I own a Marmot Hoot. I've had it for 5 years and camp for propbably around 45 days a year. I spend alot of time out in the woods with it. It's has never failed. Been thru alot of crazy storms and it packs great. 

With three guys I would probably look for something with two doors and a two vestibules, one large and one real small. 

Every year I would spend the time to re-seal it. When re sealing try to use something that has UV protectant in it. The UV's will break down your tent quick. So when you set it up I suggest finding the most shaded area that you can find. Just look up and make sure that your not putting by a widow maker. Also use a higher quality tent tarp on the ground.
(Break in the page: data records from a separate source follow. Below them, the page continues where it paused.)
theorem accept_steady {vec : Byte} (hvec : 16 ≤ vec.toNat) (o : Origin) (level : Bool) (s : State) :
    Steady s (accept o vec level s) :=
  (accept_kept o vec level s).steady (accept_vectors hvec o level s) fun h => accept_esrPending o vec level s ▸ h

theorem setErrorBit_steady {b : Nat} (hb : b < 8) (s : State) : Steady s (setErrorBit b s) :=
  (setErrorBit_kept b s).steady (fun hv hl => (hv hl).congr id rfl rfl rfl) fun h =>
    errorBits_or h (errorBits_shift b hb)

theorem errorInterrupt_steady (s : State) : Steady s (errorInterrupt s) := by
  unfold errorInterrupt
  dsimp only
  split
  case isTrue => exact setErrorBit_steady (by decide) s
  case isFalse hvec => exact accept_steady (by omega) _ _ s

theorem logError_steady {b : Nat} (hb : b < 8) (s : State) : Steady s (logError b s) := by
  have hset := setErrorBit_steady hb s
  rcases logError_cases b s with h | h | ⟨-, h⟩ | ⟨-, h⟩ <;> rw [h]
  · exact hset
  · exact hset.trans (drew_steady 1 _)
  · exact hset.trans (errorInterrupt_steady _)
  · exact (hset.trans (drew_steady 1 _)).trans (errorInterrupt_steady _)

theorem arrive_steady (o : Origin) (vec : Byte) (level : Bool) (s : State) : Steady s (arrive o vec level s) := by
  unfold arrive
  split
  case isTrue => exact logError_steady (by decide) s
  case isFalse hvec => exact accept_steady (by omega) o level s

theorem sendIpi_steady (c : Command) (s : State) : Steady s (sendIpi c s) := steady_of_port rfl rfl

theorem sendCommand_steady (c : Command) (s : State) : Steady s (sendCommand c s) := by
  unfold sendCommand
  split
  · have hlogged : Steady s ((logError 5 s).drew 1) := (logError_steady (by decide) s).trans (drew_steady 1 _)
    rcases sendIllegalVector_cases c s with h | h <;> rw [h]
    · exact hlogged
    · exact hlogged.trans (sendIpi_steady c _)
  · exact sendIpi_steady c s

theorem fireLvt_steady (x : LvtId) (s : State) : Steady s (fireLvt x s) := by
  unfold fireLvt
  dsimp only
  split
  · exact Steady.refl s
  split
  · exact arrive_steady _ _ _ s
  · exact emit_steady _ s

/-! ### Taking an interrupt and its end -/

theorem offered_ne_disabled {u : Apic} (hlogic : u.hw.logic = .standard) (hu : VectorInv u) {v : Byte}
    (h : offered u = some v) : 16 ≤ v.toNat ∧ u.mode ≠ .disabled := by
  have hhighest := ((offered_standard hlogic).1 h).1
  refine ⟨highest_ge_of_noLowVector hu.irr hhighest, fun hoff => ?_⟩
  rw [(hu.disabled hoff).1] at hhighest
  cases hhighest

theorem dispatch_vectors {s : State} {v : Byte} (h : offered s.self = some v) (hs : vectorsHold s.self) :
    vectorsHold (dispatch v s).self := by
  intro hlogic
  replace hlogic : s.self.hw.logic = .standard := hlogic
  have hinv := hs hlogic
  obtain ⟨hlow, hmode⟩ := offered_ne_disabled hlogic hinv h
  rw [dispatch_standard hlogic]
  exact ⟨noLowVector_and hinv.irr _, noLowVector_or hinv.isr (noLowVector_vecBit hlow), hinv.tmr,
    fun hoff => absurd hoff hmode⟩

theorem dispatch_steady {s : State} {v : Byte} (h : offered s.self = some v) : Steady s (dispatch v s) where
  others := rfl
  hw := rfl
  base := rfl
  xapicId := rfl
  ldr := rfl
  vectors := dispatch_vectors h
  reserved hr :=
    { hr with lvt := fun x => (congrArg (· &&& ~~~(lvtWr x)) (Apic.unraise_lvt_reg _ v x)).trans (hr.lvt x) }
  timerIcr := rfl
  count := rfl
  running := rfl

theorem eoi_self (s : State) : ∃ r out, (eoi s).self = { s.self.withRegs r with out := out } := by
  unfold eoi
  dsimp only
  split <;> exact ⟨_, _, rfl⟩

theorem eoi_vectors (s : State) (hs : vectorsHold s.self) : vectorsHold (eoi s).self := by
  intro hlogic
  rw [(eoi_staysInUnit s).hw] at hlogic
  have hinv := hs hlogic
  rcases eoi_standard hlogic with ⟨-, h⟩ | ⟨v, hv, h⟩ <;> rw [h]
  · exact hinv
  · have hmode : s.self.mode ≠ .disabled := fun hoff => by
      rw [(hinv.disabled hoff).2.1] at hv
      cases hv
    dsimp only
    split <;> exact ⟨hinv.irr, noLowVector_and hinv.isr _, hinv.tmr, fun hoff => absurd hoff hmode⟩

theorem eoi_steady (s : State) : Steady s (eoi s) := by
  have hvectors := eoi_vectors s
  have hothers := (eoi_staysInUnit s).others
  obtain ⟨r, out, h⟩ := eoi_self s
  rw [h] at hvectors
  refine ⟨⟨hothers, ?_, ?_, ?_, ?_, ?_, ?_⟩, ?_, ?_, ?_⟩ <;> rw [h]
  case refine_5 => exact hvectors
  case refine_6 => exact fun hr => { hr with }
  all_goals rfl

/-! ### The write rules -/

/-- A change of registers of which the invariant says only what bits they may have. -/
theorem steady_of_masked {s t : State} (hothers : t.others = s.others)
    {svr esr esrPending timerDcr dfr : W32} {icr : W64}
    (h : t.self = { s.self with
      svr := svr, esr := esr, esrPending := esrPending, icr := icr, timerDcr := timerDcr, dfr := dfr })
    (hreserved : ReservedInv s.self → ReservedInv t.self) : Steady s t := by
  obtain ⟨u, others, inflight, draws, schedule⟩ := t
  subst h
  exact ⟨⟨hothers, rfl, rfl, rfl, rfl, fun hv hl => (hv hl).congr id rfl rfl rfl, hreserved⟩, rfl, rfl, rfl⟩

theorem storeLvt_lvtHeld {s : State} (h : ∀ y, lvtHeld y (s.self.lvt y)) (x : LvtId) (v : W32) (y : LvtId) :
    lvtHeld y ((storeLvt x v s).self.lvt y) := by
  rw [storeLvt, State.mapSelf_self]
  by_cases hxy : y = x
  · subst hxy
    rw [Apic.withLvt_lvt]
    exact and_and_not_self v (lvtWr y)
  · rw [Apic.withLvt_lvt_of_ne _ hxy]
    exact h y

theorem storeLvt_steady (x : LvtId) (v : W32) (s : State) : Steady s (storeLvt x v s) where
  others := rfl
  hw := Apic.withLvt_hw _ _ _
  base := Apic.withLvt_base _ _ _
  xapicId := Apic.withLvt_xapicId _ _ _
  ldr := Apic.withLvt_ldr _ _ _
  vectors hv hlogic :=
    (hv ((storeLvt_staysInUnit x v s).hw ▸ hlogic)).congr (fun h => Apic.mode_congr (Apic.withLvt_base _ _ _) ▸ h)
      (Apic.withLvt_irr _ _ _) (Apic.withLvt_isr _ _ _) (Apic.withLvt_tmr _ _ _)
  reserved hr := by
    have hlvt := storeLvt_lvtHeld hr.lvt x v
    cases x <;> exact { hr with lvt := hlvt }
  timerIcr := Apic.withLvt_timerIcr _ _ _
  count := Apic.withLvt_count _ _ _
  running := Apic.withLvt_running _ _ _

theorem lowHalf_and_of_icr {icr : W64} {p : Params} (h : icr &&& rsvdIcr p = 0#64) :
    lowHalf icr &&& p.rsvd.icr = 0#32 :=
  (and_append_eq_zero_iff.1 h).2

theorem storingIcr_steady {s : State} {val : W64} (h : val &&& rsvdIcr s.self.hw = 0#64) :
    Steady s (storingIcr val s) :=
  steady_of_masked rfl rfl fun hr => { hr with icr := h }

theorem storedIcrLow_steady (val : W32) (s : State) : Steady s (storedIcrLow val s) :=
  steady_of_masked rfl rfl fun hr => { hr with icr := append_and_rsvdIcr (and_not_and_self _ _) }

theorem writeIcr_steady {s : State} {val : W64} (h : val &&& rsvdIcr s.self.hw = 0#64) : Steady s (writeIcr val s) := by
  have hstored := storingIcr_steady h
  rcases writeIcr_cases val s with heq | heq <;> rw [heq]
  · exact hstored.trans (logError_steady (by decide) _)
  · exact hstored.trans (sendCommand_steady _ _)

theorem writeIcrLow_steady (val : W32) (s : State) : Steady s (writeIcrLow val s) := by
  have hstored := storedIcrLow_steady val s
  have hdrew := hstored.trans (drew_steady 1 _)
  rcases writeIcrLow_cases val s with heq | heq | heq <;> rw [heq]
  · exact hdrew.trans (logError_steady (by decide) _)
  · exact hdrew.trans (sendIpi_steady _ _)
  · exact hstored.trans (sendCommand_steady _ _)

theorem writeTimerIcr_unitInv (v : W32) {s : State} (hs : UnitInv s.self) : UnitInv (writeTimerIcr v s).self :=
  { hs with
    mode := hs.mode.congr rfl rfl
    vectors := fun hl => (hs.vectors hl).congr id rfl rfl rfl
    ids := hs.ids.congr rfl id rfl rfl
    reserved := { hs.reserved with }
    timer := ⟨BitVec.le_refl v, bne_iff_ne.1⟩ }

/-- In xAPIC mode the invariant says nothing of the ID and the LDR. -/
theorem withIds_unitInv {u : Apic} (hmode : u.mode = .xapic) (id : Byte) (ldr : W32) (hu : UnitInv u) :
    UnitInv { u with xapicId := id, ldr := ldr } :=
  have hnot : u.mode ≠ .x2apic := fun h => nomatch hmode.symm.trans h
  { hu with
    mode := hu.mode.congr rfl rfl
    vectors := fun hl => (hu.vectors hl).congr (fun h => h) rfl rfl rfl
    ids := ⟨fun h => absurd h hnot, fun h => absurd h hnot⟩
    reserved := { hu.reserved with }
    timer := hu.timer.congr rfl rfl rfl }

theorem Effect.unitInv {s t : State} (h : Effect s t) (hs : UnitInv s.self) : UnitInv t.self := by
  cases h with
  | tpr v => exact Steady.unitInv (s := s) (steady_of_port rfl rfl) hs
  | svr h => exact Steady.unitInv (s := s) (steady_of_masked rfl rfl fun hr => { hr with svr := h }) hs
  | esr =>
    exact Steady.unitInv (s := s) (steady_of_masked rfl rfl fun hr =>
      { hr with esr := hr.esrPending, esrPending := BitVec.zero_and }) hs
  | eoi => exact (eoi_steady s).unitInv hs
  | lvt x v => exact (storeLvt_steady x v s).unitInv hs
  | icr h => exact (writeIcr_steady h).unitInv hs
  | icrLow val => exact (writeIcrLow_steady val s).unitInv hs
  | icrHigh val =>
    exact Steady.unitInv (s := s) (steady_of_masked rfl rfl fun hr =>
      { hr with icr := append_and_rsvdIcr (lowHalf_and_of_icr hr.icr) }) hs
  | timerIcr v => exact writeTimerIcr_unitInv v hs
  | timerDcr h => exact Steady.unitInv (s := s) (steady_of_masked rfl rfl fun hr => { hr with timerDcr := h }) hs
  | selfIpi vec => exact (sendCommand_steady _ s).unitInv hs
  | xapicId h id => exact withIds_unitInv h id s.self.ldr hs
  | ldr h v => exact withIds_unitInv h s.self.xapicId v hs
  | dfr v =>
    exact Steady.unitInv (s := s) (steady_of_masked rfl rfl fun hr => { hr with dfr := or_and_self v dfrOnes }) hs
  | illegal => exact (logError_steady (by decide) s).unitInv hs

/-! ### The write of IA32_APIC_BASE -/

/-- The page of a value that fits in MAXPHYADDR bits fits there. -/
theorem page_fits {val : W64} {n : Nat} (h : val.toNat < 2 ^ n) :
    (val.extractLsb' 12 52 ++ 0#12) &&& ~~~(lowMask 64 n) = 0#64 := by
  refine and_not_lowMask_eq_zero_iff.2 (Nat.lt_of_le_of_lt ?_ h)
  rw [toNat_append_add, BitVec.extractLsb'_toNat, Nat.shiftRight_eq_div_pow, BitVec.toNat_ofNat]
  omega

/-- The fields that a write without a fault stores meet the invariant of the mode. -/
theorem storeBase_modeInv {val : W64} {u : Apic} (hbits : val &&& rsvdApicBase u.hw = 0#64)
    (hlegal : baseWriteFaults val u = false) (hu : ModeInv u) : ModeInv (storeBase val u) := by
  have hnone := (not_congr baseWriteFaults_iff).1 (Bool.eq_false_iff.1 hlegal)
  refine ⟨fun hinvalid => ?_, hu.bsp, fun hextd => ?_, ?_⟩
  · exact hnone (.inr (.inl (modeOf_eq_invalid_iff.1 hinvalid)))
  · by_contra hsupport
    exact hnone (.inl ⟨hextd, Bool.eq_false_iff.2 hsupport⟩)
  · exact page_fits (and_rsvdApicBase_eq_zero_iff.1 hbits).2.2

theorem enterX2apic_unitInv {s : State} {val : W64} (hmode : ModeInv (storeBase val s.self))
    (hx2apic : (storeBase val s.self).mode = .x2apic) (hs : UnitInv s.self) :
    UnitInv (enterX2apic (s.mapSelf (storeBase val))).self where
  hw := hs.hw
  mode := hmode.congr rfl rfl
  vectors hl := (hs.vectors hl).congr (fun hoff => nomatch hx2apic.symm.trans hoff) rfl rfl rfl
  ids := ⟨fun _ => rfl, fun _ => rfl⟩
  reserved := { hs.reserved with icr := append_and_rsvdIcr (lowHalf_and_of_icr hs.reserved.icr) }
  timer := hs.timer.congr rfl rfl rfl

/-- The registers that a transition to or from Disabled forgets. -/
theorem forgetRegisters_vectorInv (n : Nat) (u : Apic) : VectorInv (forgetRegisters n u) :=
  ⟨noLowVector_zero, noLowVector_zero, noLowVector_zero, fun _ => ⟨rfl, rfl, rfl⟩⟩

theorem enterXapic_unitInv {s : State} {val : W64} (hmode : ModeInv (storeBase val s.self))
    (hxapic : (storeBase val s.self).mode = .xapic) (hs : UnitInv s.self) :
    UnitInv (enterXapic (s.mapSelf (storeBase val))).self where
  hw := hs.hw
  mode := hmode.congr rfl rfl
  vectors _ := (forgetRegisters_vectorInv s.draws (storeBase val s.self)).congr id rfl rfl rfl
  ids := ⟨fun h => (nomatch hxapic.symm.trans h), fun h => (nomatch hxapic.symm.trans h)⟩
  reserved := { forgetRegisters_reservedInv (u := storeBase val s.self) (hs.reserved.lvt .cmci) s.draws with }
  timer := (forgetRegisters_timerInv s.draws (storeBase val s.self)).congr rfl rfl rfl

theorem enterDisabled_unitInv {s : State} {val : W64} (hmode : ModeInv (storeBase val s.self))
    (hoff : (storeBase val s.self).mode = .disabled) (hs : UnitInv s.self) :
    UnitInv (enterDisabled (s.mapSelf (storeBase val))).self where
  hw := hs.hw
  mode := hmode.congr rfl rfl
  vectors _ := forgetRegisters_vectorInv s.draws (storeBase val s.self)
  ids := ⟨fun h => (nomatch hoff.symm.trans h), fun h => (nomatch hoff.symm.trans h)⟩
  reserved := forgetRegisters_reservedInv (u := storeBase val s.self) (hs.reserved.lvt .cmci) s.draws
  timer := forgetRegisters_timerInv s.draws (storeBase val s.self)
It will keep the underneth bottum dry, keep the tub from puncturing as well. 

Just my .02


----------



## pops0955 (Mar 25, 2004)

*UPTracker* is right. Check out Cabela's.
Also, get a 6-person tent if you can. When they say a tent is for 3 people, they are talking about supermodels, not us real folks!!
Cabela's also sells real nice cots. Worth the cost, especially if you value your back.

Good Luck.


----------



## SA ULTRA MAG (Nov 7, 2001)

Steve said:


> I'd go with the Eureka Timberline Outfitter 6


I use to own one of these. Threw it out last summer though, after 22 years and 3 zippers later. It was an awesome tent but was around $400 back then.

I replaced it with the 6 man version of this:

http://www.cabelas.com/cabelas/en/t...parentType=index&indexId=cat550002&hasJS=true

It is alot easier and quicker to set up and with stood some BIG thunderstoms this past summer. It is cheaper too.

Pat


----------



## 7MM Magnum (Sep 10, 2003)

I have to agree with SA Ultra,.... The outback lodge tent is a good choice.
I picked up the 8 man version for my elk hunt out west in Idaho. Holds 4 grown men and their gear plus a few odds n' ends just fine.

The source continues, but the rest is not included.